Act 2

 襲撃者は、動けるもう一台のトラックに物資を積み直し、そのトラックを乗ってきた小型車両にワイヤーでつなげて牽引する。積み荷のすべてはもっていけず、何割かはその場に投棄された。とくに弾薬は、もっていた銃器に規格が合わないものは必要ない。

 ようやっと挟まれた運転席から引きずり出されたシムスだったが、今度は小型車両のフレームに縛りつけられた。外装のない、フレームの露出した襲撃者の小型車両は、軽量化されて運動性能が見た目からも高そうだった。銃弾防御用の鉄板が運転席を保護するのみで、実用一点張りの戦闘車両だ。シムスのキャラバンの護衛車両より攻撃的な印象を受けた。

 シムスは、強烈な陽の光をさえぎるにはほとんど役に立たない、申し訳程度に張られたテントの下で、身動きのできない状態に置かれていた。襲撃者はシムスの扱いには頓着しなかった。テントにしても、懇願してようやく設置してくれた。まるでシムスが弱って死んでしまおうがかまわないような態度であった。水場への手がかりだから大事に扱おうなどと気遣う素振りはまったくない。
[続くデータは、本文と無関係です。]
-- ==== Sys2Proof/Machine/Predicate.lean ====
section
/-!
DEFINITION. Predicate logic and moves (17 R365, R366).
-/
namespace Sys2Proof.Machine

/-- PAND (17 R365). -/
def execPand (rd ra rb : Reg) (g : Guard) (s : State) : Host.Outcome State Fault Refusal :=
  issue (.pand rd ra rb g)
    (fun e _ s => predResult (setPred e.ctx.preds rd.toNat (e.ctx.pred ra.toNat && e.ctx.pred rb.toNat)) s) s

/-- POR (17 R365). -/
def execPor (rd ra rb : Reg) (g : Guard) (s : State) : Host.Outcome State Fault Refusal :=
  issue (.por rd ra rb g)
    (fun e _ s => predResult (setPred e.ctx.preds rd.toNat (e.ctx.pred ra.toNat || e.ctx.pred rb.toNat)) s) s

/-- PXOR (17 R365). -/
def execPxor (rd ra rb : Reg) (g : Guard) (s : State) : Host.Outcome State Fault Refusal :=
  issue (.pxor rd ra rb g)
    (fun e _ s => predResult (setPred e.ctx.preds rd.toNat (e.ctx.pred ra.toNat ^^ e.ctx.pred rb.toNat)) s) s

/-- PNOT (17 R365). -/
def execPnot (rd ra : Reg) (g : Guard) (s : State) : Host.Outcome State Fault Refusal :=
  issue (.pnot rd ra g)
    (fun e _ s => predResult (setPred e.ctx.preds rd.toNat (!e.ctx.pred ra.toNat)) s) s

/-- PMOV_TO_PREDICATE (17 R366). -/
def execPmovToPredicate (rd ra : Reg) (fe : Bool) (g : Guard) (s : State) : Host.Outcome State Fault Refusal :=
  issue (.pmovToPredicate rd ra fe g)
    (fun e v s => predResult (if rd = 0x40#7 then BitVec.ofNat 16 (v.getD 0 0)
      else setPred e.ctx.preds rd.toNat (decide (low v 0 ≠ 0))) s) s

/-- PMOV_FROM_WORD (17 R366). -/
def execPmovFromWord (rd : Reg) (g : Guard) (s : State) : Host.Outcome State Fault Refusal :=
  issue (.pmovFromWord rd g)
    (fun e _ s => .write s [e.ctx.preds.toNat]) s

end Sys2Proof.Machine
end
「おれが死んだら水場に行けなくなるんだぞ、わかってんのか?」

 体を縛られても、文句だけは言わずにはいられない。だが襲撃者は耳が聞こえないかのようになんの反応も示さず、北に向けてクルマの運転を続ける。北に進めば川の跡があるはずだ、そこをさかのぼれば水場に着ける、というシムスの指示だった。
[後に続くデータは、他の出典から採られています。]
/-- 13 R264, 05 R118: a request outside the windows of its source, or inside a released extent, is refused and logged; a
sequence number whose result is kept is answered again without being applied, and one still under way is told so; any other is
performed (what a window allows to which kind, and how a request under way is answered, are log entries 37 and 55). 13 R264,
R265, 05 R118, 07 R155: a sequenced request without a response for 100 µs is sent again; after 1 ms, or at once if its target
was marked dead when it was made, it ends in a REMOTE fault of whoever asked, its target is dead, operations on that device's
queues end, and the extents lent to it are released; a dead mark can be cleared; a released extent is refused from then on,
and acknowledged when nothing that was let in is under way. -/
def Obligations.RemoteOperationsAreAppliedOnce : Prop :=
  (∀ (s : State) (req : RemoteReq) (cells : List (Nat × Nat)) (ws : List Word),
     let out := exec (.remoteRequestAtTarget req) s
     let home := s.device * 2 ^ 42 + req.addr
     let s1 := s.recallAll cells
     let r := s1.homeRead (remoteCore req.port) cells .normal
     (s.peers.admits req = false → out = .next ((s.logErr (.remoteRefused req.source req.addr)).answerReq req 1 [])) ∧
     (s.peers.admits req = true → s.peers.cached req = some ws → out = .next (s.answerReq req 0 (bytesOf ws))) ∧
     (s.peers.admits req = true → s.peers.cached req = none → s.cellsOf home (remoteLen req.kind) = some cells →
       (s.remoteUnderway req = true → out = .next (s.answerReq req 3 [])) ∧
       (s.remoteUnderway req = false →
         (∀ n bytes, req.kind = .write n bytes false false → out = .next
           ((s1.scatterHome (remoteCore req.port) { va := 0, pa := home, len := n, entry := 0 } bytes).answerReq req 0 [])) ∧
         (∀ d, req.kind = .upkeep d → out = .next ((s.maintainHome (home / 128) d).answerReq req 0 [])) ∧
         (req.kind = .codeFence → out = .next (s.dropAllCode.answerReq req 0 [])) ∧
         (∀ n, req.kind = .read n → out = .next (r.1.answerReq req (if (s1.poisonAny cells).isSome then 2 else 0) r.2)) ∧
         (∀ op v, req.kind = .atom op v → s1.poisonAny cells = none → out = .next
           (let old : Word := BitVec.ofNat 32 (ofBytes r.2)
            (r.1.homeScatter cells (toBytes 4 ((atomOpOf (BitVec.ofNat 4 op)).apply old v).1.toNat)).respond
             req.source req.seq true [old]))))) ∧
  (∀ (s : State) (op d base limit first last n : Nat) (o : RemoteOp),
     let s1 := (s.remoteError o 1).logErr (.remoteDead o.target o.va)
     let s2 : State := { s1 with peers := { s1.peers with dead := sins s1.peers.dead o.target } }
     let s3 := (s2.peers.outstanding.filter (fun x => RemoteKind.ofQueue x.kind && x.target == o.target)).foldl
       (fun t x => t.remoteError x 1) s2
     (s.peers.outstanding.find? (fun o => o.rid == op) = some o → o.seq = some n → o.sent = some (first, last) →
       (last + nsTime 100000 ≤ s.time → exec (.remoteResend op) s = .next (s.sendOp o)) ∧
       (s.time < last + nsTime 100000 → exec (.remoteResend op) s = .next s)) ∧
     (s.peers.outstanding.find? (fun o => o.rid == op) = some o →
       o.doomed = true ∨ (o.sent = some (first, last) ∧ first + nsTime 1000000 ≤ s.time) →
       exec (.remoteTimeout op) s = .next ((s3.peers.imports.filter (fun i => i.device == o.target)).foldl
         (fun t i => t.releaseExtent i.base i.limit) s3)) ∧
     exec (.deadMarkClear d) s = .next { s with peers := { s.peers with dead := sdel s.peers.dead d } } ∧
     (∃ t, exec (.extentRelease base limit) s = .next t ∧ t = s.releaseExtent base limit ∧ (base, limit) ∈ t.peers.released ∧
       (s.extentBusy (base, limit) = false → (base, limit) ∈ t.peers.acknowledged) ∧
       ∀ req : RemoteReq, req.kind ≠ .codeFence → req.addr < limit * 2 ^ 21 → base * 2 ^ 21 < req.addr + remoteLen req.kind →
         t.peers.admits req = false))

/-- 01 R11 to R14: the oldest message of a class between two stops is delivered once it has had a slot and its latency has
passed; the injection that has waited longest for 64 ring cycles has the next slot reserved; no injection takes a slot that a
message passing through has. An uncorrectable error of a link poisons the sectors that the message brings to their home (what
else it touches, and one slot a stop, direction and ring cycle, are log entry 58). 13 R268, R269: a reset that finds a
verified root image leaves every register at its reset value and memory initialised; without a verified service image the
device is in recovery; attestation answers a report with the nonce, the versions and measurements of what is loaded, and what
has been unlocked; the service firmware starts in a sandbox with the extents that the host driver has granted; a signed
request unlocks the expert level of its port until reset, which every later report names. Memory is initialised wherever the
root image is verified (log entry 39). 02 R28, 10 R211, 13 R267: bundles are formed again at each core cycle that is a
multiple of 4, at most 1,024 of them; a bundle with an issuer that has been ready for 32,768 allowed cycles comes before any
other; a core issues in the eighths of its cycles that its throttle state gives, at most four bundles at a time. -/
def Obligations.TheRestOfThePackageTakesItsTurns : Prop :=
  (∀ (s : State) (cls : RidgeClass) (src dst stop i e now : Nat) (up : Bool) (m x : RidgeMsg),
     (s.ridge.find? (fun m => m.on cls src dst) = some m → m.entered = some e →
       e + 3 * (6 + 4 * min ((dst + 34 - src) % 34) ((src + 34 - dst) % 34)) ≤ s.time →
       exec (.ridgeMessageDeliver cls src ⟨dst, false⟩) s = .next { s with ridge := s.ridge.erase m } ∧
       exec (.ridgeMessageDeliver cls src ⟨dst, true⟩) s = .next (({ s with ridge := s.ridge.erase m } : State).linkError m)) ∧
     (m.reader = none → m.lands = [] → m.brings = false →
       s.linkError m = m.data.foldl (fun t k => if m.dst = cellStop (k * 32) then t.addPoison (k * 32) 32 4 else t) s) ∧
     (s.ridge.findIdx? (fun m => m.overdue stop up s.time) = some i → exec (.ridgeInjectionReserve stop up) s =
       .next { s with ridge := s.ridge.modify i (fun m => { m with reserved := true }) }) ∧
     (m ∈ s.ridge → m.entered = none → x ∈ s.ridge → x.slotAt now = some (m.src, m.up) → m ∈ ringCycle now s.ridge)) ∧
  (∀ (s : State) (nonce : BitVec 512) (port : Nat) (boot : Boot),
     (verifiedImage boot.root = true → exec (.deviceReset boot) s = .next { State.reset with
       agenda := s.agenda, device := s.device, fresh := s.fresh + 1, firmware := bootFirmware boot s.firmware }) ∧
     (∃ t, exec (.deviceReset boot) s = .next t ∧ t.firmware.booted = verifiedImage boot.root ∧
       (t.firmware.recovery = true ↔ ¬(verifiedImage boot.root = true ∧ verifiedImage boot.service = true)) ∧ t.blocks = [] ∧
       t.firmware.expert = [] ∧ t.firmware.everUnlocked = s.firmware.everUnlocked) ∧
     (verifiedImage boot.root = true → verifiedImage boot.service = true → ∃ t, exec (.deviceReset boot) s = .next t ∧
       t.firmware.service = some { Sandbox.closed with extents := boot.extents }) ∧
     (∃ t r, exec (.attestationRequest nonce) s = .next t ∧ t.firmware.report = some r ∧ r.nonce = nonce ∧ r.device = s.device ∧
       r.serial = Config.serialNumber ∧ r.versions = s.firmware.images.map Config.firmwareVersion ∧
       r.measurements = s.firmware.images.map Config.measurement ++ s.firmware.configs.map Config.configMeasurement ∧
       r.unlocked = s.firmware.everUnlocked ∧ r.signature = Config.signature s.fresh r.digest ∧
       t = { s with firmware := { s.firmware with report := some r }, fresh := s.fresh + 1 }) ∧
     exec (.expertUnlock port true) s = .next { s with firmware := { s.firmware with
       expert := sins s.firmware.expert port, everUnlocked := sins s.firmware.everUnlocked port } } ∧
     exec (.expertUnlock port false) s = .next s) ∧
  (∀ (s : State) (core : Nat) (x y : Bundle) (t u : Nat),
     let made := s.byKey ((s.runningOn core).flatMap (fun b => s.blockBundles b core))
     (s.cycle % 4 = 0 → exec (.bundleReformation core) s = .next { s with
       bundles := s.bundles.filter (fun b => b.core != core) ++ made.take 1024 }) ∧
     (s.aged core ≠ [] → exec (.readyAgeOverride core) s =
       .next { s with agenda := s.portTurns core ++ s.agenda.filter (fun t => !(s.portTurns core).contains t) }) ∧
     (s.agedSince x.core t = true → s.agedSince y.core u = false → keyLess (s.bundleKey x t) (s.bundleKey y u) = true) ∧
     (s.portPicks core).length ≤ 4 ∧
     (issueEighths (s.governor (stackOf core)).throttle ≤ s.cycle % 8 → s.portPicks core = []))
end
 クルマはエンジンの音も軽快に砂漠を走る。ガソリンエンジンである。

 電気モーターで走るEV車は今やほとんど走っていない。充電するためのインフラはほとんど失われていたのに加えて、大容量のバッテリーは消耗品であり、新たなバッテリーの生産には高度な技術が必要で、そんな技術も生産設備も残っておらず、EV車は次第に走らなくなっていった。

 昔からのガソリンエンジンも事情は同じだったが、まだ生き残っていた。それでも燃料であるガソリンの不足や車両整備の不備によって、近い将来には一台も動けなくなるだろう。
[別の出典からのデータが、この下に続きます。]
-- ==== Sys2Proof/Laws/PerInstr.lean ====
section
/-!
SUPPORT. The round trip of encoding and decoding, one lemma per constructor of Instr: a well-formed instruction's word decodes to
that instruction, whatever values its fields have (14 R271, 00 R1).
-/
namespace Sys2Proof.Laws.RoundTrip
open Sys2Proof.Laws.Codec

set_option linter.unusedSimpArgs false
set_option linter.unnecessarySeqFocus false
set_option linter.unreachableTactic false

/-- Decoding the word of a well-formed instruction gives that instruction. -/
def Statement (i : Instr) : Prop := i.wellFormed = true → ∀ w, encodeWord i = some w → decodeWord w = .ok i

/-- An instruction without a word has nothing to decode. -/
theorem of_no_word {i : Instr} (h : encodeWord i = none) : Statement i := by
  intro _ w hw
  rw [h] at hw
  cases hw

/-- A word whose opcode is assigned and whose fields give the instruction decodes to it. -/
theorem of_fields {i : Instr} (n : Nat) (w : Word) (he : encodeWord i = some w) (ho : (w.extractLsb' 24 8).toNat = n)
    (ha : assignedOpcode n = true) (hd : decodeOp n w = some i) : Statement i := by
  intro hwf v hv
  rw [he] at hv
  cases hv
  simp [decodeWord, decodeFields, ho, ha, hd, hwf]

theorem nop (g : Guard) : Statement (.nop g) :=
  of_fields 0x01 _ rfl (by simp (disch := decide) only [high, low] <;> rfl) rfl (by
    rw [show ∀ w : Word, decodeOp 0x01 w =
      (if fieldIs w 2 22 0 then some (.nop (Guard.ofBits (w.extractLsb' 0 2))) else none) from fun _ => rfl]
    simp (disch := decide) only [fieldIs, low, high, whole, Nat.reduceSub, bitSet_ofBool, Guard.ofBits_bits] <;> rfl)

theorem br (off : BitVec 22) (g : Guard) : Statement (.br off g) :=
  of_fields 0x02 _ rfl (by simp (disch := decide) only [high, low] <;> rfl) rfl (by
    rw [show ∀ w : Word, decodeOp 0x02 w =
      (some (.br (w.extractLsb' 2 22) (Guard.ofBits (w.extractLsb' 0 2)))) from fun _ => rfl]
    simp (disch := decide) only [fieldIs, low, high, whole, Nat.reduceSub, bitSet_ofBool, Guard.ofBits_bits] <;> rfl)

theorem bri (ra : Reg) (fe : Bool) (g : Guard) : Statement (.bri ra fe g) :=
  of_fields 0x03 _ rfl (by simp (disch := decide) only [high, low] <;> rfl) rfl (by
    rw [show ∀ w : Word, decodeOp 0x03 w =
      (if fieldIs w 17 7 0 && fieldIs w 3 7 0 then some (.bri (w.extractLsb' 10 7) (bitSet (w.extractLsb' 2 1)) (Guard.ofBits (w.extractLsb' 0 2))) else none) from fun _ => rfl]
    simp (disch := decide) only [fieldIs, low, high, whole, Nat.reduceSub, bitSet_ofBool, Guard.ofBits_bits] <;> rfl)

theorem call (off : BitVec 22) (g : Guard) : Statement (.call off g) :=
  of_fields 0x04 _ rfl (by simp (disch := decide) only [high, low] <;> rfl) rfl (by
    rw [show ∀ w : Word, decodeOp 0x04 w =
      (some (.call (w.extractLsb' 2 22) (Guard.ofBits (w.extractLsb' 0 2)))) from fun _ => rfl]
    simp (disch := decide) only [fieldIs, low, high, whole, Nat.reduceSub, bitSet_ofBool, Guard.ofBits_bits] <;> rfl)

theorem ret (fe : Bool) (g : Guard) : Statement (.ret fe g) :=
  of_fields 0x05 _ rfl (by simp (disch := decide) only [high, low] <;> rfl) rfl (by
    rw [show ∀ w : Word, decodeOp 0x05 w =
      (if fieldIs w 3 21 0 then some (.ret (bitSet (w.extractLsb' 2 1)) (Guard.ofBits (w.extractLsb' 0 2))) else none) from fun _ => rfl]
    simp (disch := decide) only [fieldIs, low, high, whole, Nat.reduceSub, bitSet_ofBool, Guard.ofBits_bits] <;> rfl)

theorem yield (g : Guard) : Statement (.yield g) :=
  of_fields 0x06 _ rfl (by simp (disch := decide) only [high, low] <;> rfl) rfl (by
    rw [show ∀ w : Word, decodeOp 0x06 w =
      (if fieldIs w 2 22 0 then some (.yield (Guard.ofBits (w.extractLsb' 0 2))) else none) from fun _ => rfl]
    simp (disch := decide) only [fieldIs, low, high, whole, Nat.reduceSub, bitSet_ofBool, Guard.ofBits_bits] <;> rfl)

theorem rep (cnt : BitVec 6) (sd : BitVec 3) (sa : BitVec 3) (sb : BitVec 3) : Statement (.rep cnt sd sa sb) :=
  of_fields 0x07 _ rfl (by simp (disch := decide) only [high, low] <;> rfl) rfl (by
    rw [show ∀ w : Word, decodeOp 0x07 w =
      (if fieldIs w 0 9 0 then some (.rep (w.extractLsb' 18 6) (w.extractLsb' 15 3) (w.extractLsb' 12 3) (w.extractLsb' 9 3)) else none) from fun _ => rfl]
    simp (disch := decide) only [fieldIs, low, high, whole, Nat.reduceSub, bitSet_ofBool, Guard.ofBits_bits] <;> rfl)

theorem trap (imm : BitVec 15) (g : Guard) : Statement (.trap imm g) :=
  of_fields 0x08 _ rfl (by simp (disch := decide) only [high, low] <;> rfl) rfl (by
    rw [show ∀ w : Word, decodeOp 0x08 w =
      (if fieldIs w 17 7 0 then some (.trap (w.extractLsb' 2 15) (Guard.ofBits (w.extractLsb' 0 2))) else none) from fun _ => rfl]
    simp (disch := decide) only [fieldIs, low, high, whole, Nat.reduceSub, bitSet_ofBool, Guard.ofBits_bits] <;> rfl)

theorem eret (ra : Reg) (rb : Reg) (fe : Bool) (g : Guard) : Statement (.eret ra rb fe g) :=
  of_fields 0x09 _ rfl (by simp (disch := decide) only [high, low] <;> rfl) rfl (by
    rw [show ∀ w : Word, decodeOp 0x09 w =
      (if fieldIs w 17 7 0 then some (.eret (w.extractLsb' 10 7) (w.extractLsb' 3 7) (bitSet (w.extractLsb' 2 1)) (Guard.ofBits (w.extractLsb' 0 2))) else none) from fun _ => rfl]
    simp (disch := decide) only [fieldIs, low, high, whole, Nat.reduceSub, bitSet_ofBool, Guard.ofBits_bits] <;> rfl)

theorem endIssue (g : Guard) : Statement (.endIssue g) :=
  of_fields 0x0A _ rfl (by simp (disch := decide) only [high, low] <;> rfl) rfl (by
    rw [show ∀ w : Word, decodeOp 0x0A w =
      (if fieldIs w 2 22 0 then some (.endIssue (Guard.ofBits (w.extractLsb' 0 2))) else none) from fun _ => rfl]
    simp (disch := decide) only [fieldIs, low, high, whole, Nat.reduceSub, bitSet_ofBool, Guard.ofBits_bits] <;> rfl)

theorem fork (rd : Reg) (ra : Reg) (rb : Reg) (fe : Bool) (g : Guard) : Statement (.fork rd ra rb fe g) :=
  of_fields 0x0B _ rfl (by simp (disch := decide) only [high, low] <;> rfl) rfl (by
    rw [show ∀ w : Word, decodeOp 0x0B w =
      (some (.fork (w.extractLsb' 17 7) (w.extractLsb' 10 7) (w.extractLsb' 3 7) (bitSet (w.extractLsb' 2 1)) (Guard.ofBits (w.extractLsb' 0 2)))) from fun _ => rfl]
    simp (disch := decide) only [fieldIs, low, high, whole, Nat.reduceSub, bitSet_ofBool, Guard.ofBits_bits] <;> rfl)

theorem upush (ra : Reg) (fe : Bool) (g : Guard) : Statement (.upush ra fe g) :=
  of_fields 0x0C _ rfl (by simp (disch := decide) only [high, low] <;> rfl) rfl (by
    rw [show ∀ w : Word, decodeOp 0x0C w =
      (if fieldIs w 17 7 0 && fieldIs w 3 7 0 then some (.upush (w.extractLsb' 10 7) (bitSet (w.extractLsb' 2 1)) (Guard.ofBits (w.extractLsb' 0 2))) else none) from fun _ => rfl]
    simp (disch := decide) only [fieldIs, low, high, whole, Nat.reduceSub, bitSet_ofBool, Guard.ofBits_bits] <;> rfl)

theorem sete (rd : Reg) (g : Guard) : Statement (.sete rd g) :=
  of_fields 0x0D _ rfl (by simp (disch := decide) only [high, low] <;> rfl) rfl (by
    rw [show ∀ w : Word, decodeOp 0x0D w =
      (if fieldIs w 2 15 0 then some (.sete (w.extractLsb' 17 7) (Guard.ofBits (w.extractLsb' 0 2))) else none) from fun _ => rfl]
    simp (disch := decide) only [fieldIs, low, high, whole, Nat.reduceSub, bitSet_ofBool, Guard.ofBits_bits] <;> rfl)

theorem waitf (ra : Reg) (rb : Reg) (g : Guard) : Statement (.waitf ra rb g) :=
  of_fields 0x0E _ rfl (by simp (disch := decide) only [high, low] <;> rfl) rfl (by
    rw [show ∀ w : Word, decodeOp 0x0E w =
      (if fieldIs w 17 7 0 && fieldIs w 2 1 0 then some (.waitf (w.extractLsb' 10 7) (w.extractLsb' 3 7) (Guard.ofBits (w.extractLsb' 0 2))) else none) from fun _ => rfl]
    simp (disch := decide) only [fieldIs, low, high, whole, Nat.reduceSub, bitSet_ofBool, Guard.ofBits_bits] <;> rfl)

theorem waito (ra : Reg) (imm : BitVec 8) (g : Guard) : Statement (.waito ra imm g) :=
  of_fields 0x0F _ rfl (by simp (disch := decide) only [high, low] <;> rfl) rfl (by
    rw [show ∀ w : Word, decodeOp 0x0F w =
      (if fieldIs w 17 7 0 then some (.waito (w.extractLsb' 10 7) (w.extractLsb' 2 8) (Guard.ofBits (w.extractLsb' 0 2))) else none) from fun _ => rfl]
    simp (disch := decide) only [fieldIs, low, high, whole, Nat.reduceSub, bitSet_ofBool, Guard.ofBits_bits] <;> rfl)

theorem iadd (rd : Reg) (ra : Reg) (rb : Reg) (fe : Bool) (g : Guard) : Statement (.iadd rd ra rb fe g) :=
  of_fields 0x10 _ rfl (by simp (disch := decide) only [high, low] <;> rfl) rfl (by
    rw [show ∀ w : Word, decodeOp 0x10 w =
      (some (.iadd (w.extractLsb' 17 7) (w.extractLsb' 10 7) (w.extractLsb' 3 7) (bitSet (w.extractLsb' 2 1)) (Guard.ofBits (w.extractLsb' 0 2)))) from fun _ => rfl]
    simp (disch := decide) only [fieldIs, low, high, whole, Nat.reduceSub, bitSet_ofBool, Guard.ofBits_bits] <;> rfl)

theorem isub (rd : Reg) (ra : Reg) (rb : Reg) (fe : Bool) (g : Guard) : Statement (.isub rd ra rb fe g) :=
  of_fields 0x11 _ rfl (by simp (disch := decide) only [high, low] <;> rfl) rfl (by
    rw [show ∀ w : Word, decodeOp 0x11 w =
      (some (.isub (w.extractLsb' 17 7) (w.extractLsb' 10 7) (w.extractLsb' 3 7) (bitSet (w.extractLsb' 2 1)) (Guard.ofBits (w.extractLsb' 0 2)))) from fun _ => rfl]
    simp (disch := decide) only [fieldIs, low, high, whole, Nat.reduceSub, bitSet_ofBool, Guard.ofBits_bits] <;> rfl)

theorem imul (rd : Reg) (ra : Reg) (rb : Reg) (fe : Bool) (g : Guard) : Statement (.imul rd ra rb fe g) :=
  of_fields 0x12 _ rfl (by simp (disch := decide) only [high, low] <;> rfl) rfl (by
    rw [show ∀ w : Word, decodeOp 0x12 w =
      (some (.imul (w.extractLsb' 17 7) (w.extractLsb' 10 7) (w.extractLsb' 3 7) (bitSet (w.extractLsb' 2 1)) (Guard.ofBits (w.extractLsb' 0 2)))) from fun _ => rfl]
    simp (disch := decide) only [fieldIs, low, high, whole, Nat.reduceSub, bitSet_ofBool, Guard.ofBits_bits] <;> rfl)

theorem imulh (rd : Reg) (ra : Reg) (rb : Reg) (fe : Bool) (g : Guard) : Statement (.imulh rd ra rb fe g) :=
  of_fields 0x13 _ rfl (by simp (disch := decide) only [high, low] <;> rfl) rfl (by
    rw [show ∀ w : Word, decodeOp 0x13 w =
      (some (.imulh (w.extractLsb' 17 7) (w.extractLsb' 10 7) (w.extractLsb' 3 7) (bitSet (w.extractLsb' 2 1)) (Guard.ofBits (w.extractLsb' 0 2)))) from fun _ => rfl]
    simp (disch := decide) only [fieldIs, low, high, whole, Nat.reduceSub, bitSet_ofBool, Guard.ofBits_bits] <;> rfl)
 襲撃者は破壊した車両からガソリンを移して運転する。その小型車両はトラックを牽引しているが、かなりのスピードを出していた。もうもうと土煙があがっていた。

 シムスは不安で落ち着かない。ここらは町から遠い。旅賊がはびこる地域だ。豪族が国家の代わりに地域に根を張っているとはいえ、その勢力圏は町とその近郊に限られる。大陸の大部分は無法地帯だ。いつ旅賊が襲ってくるかわからない。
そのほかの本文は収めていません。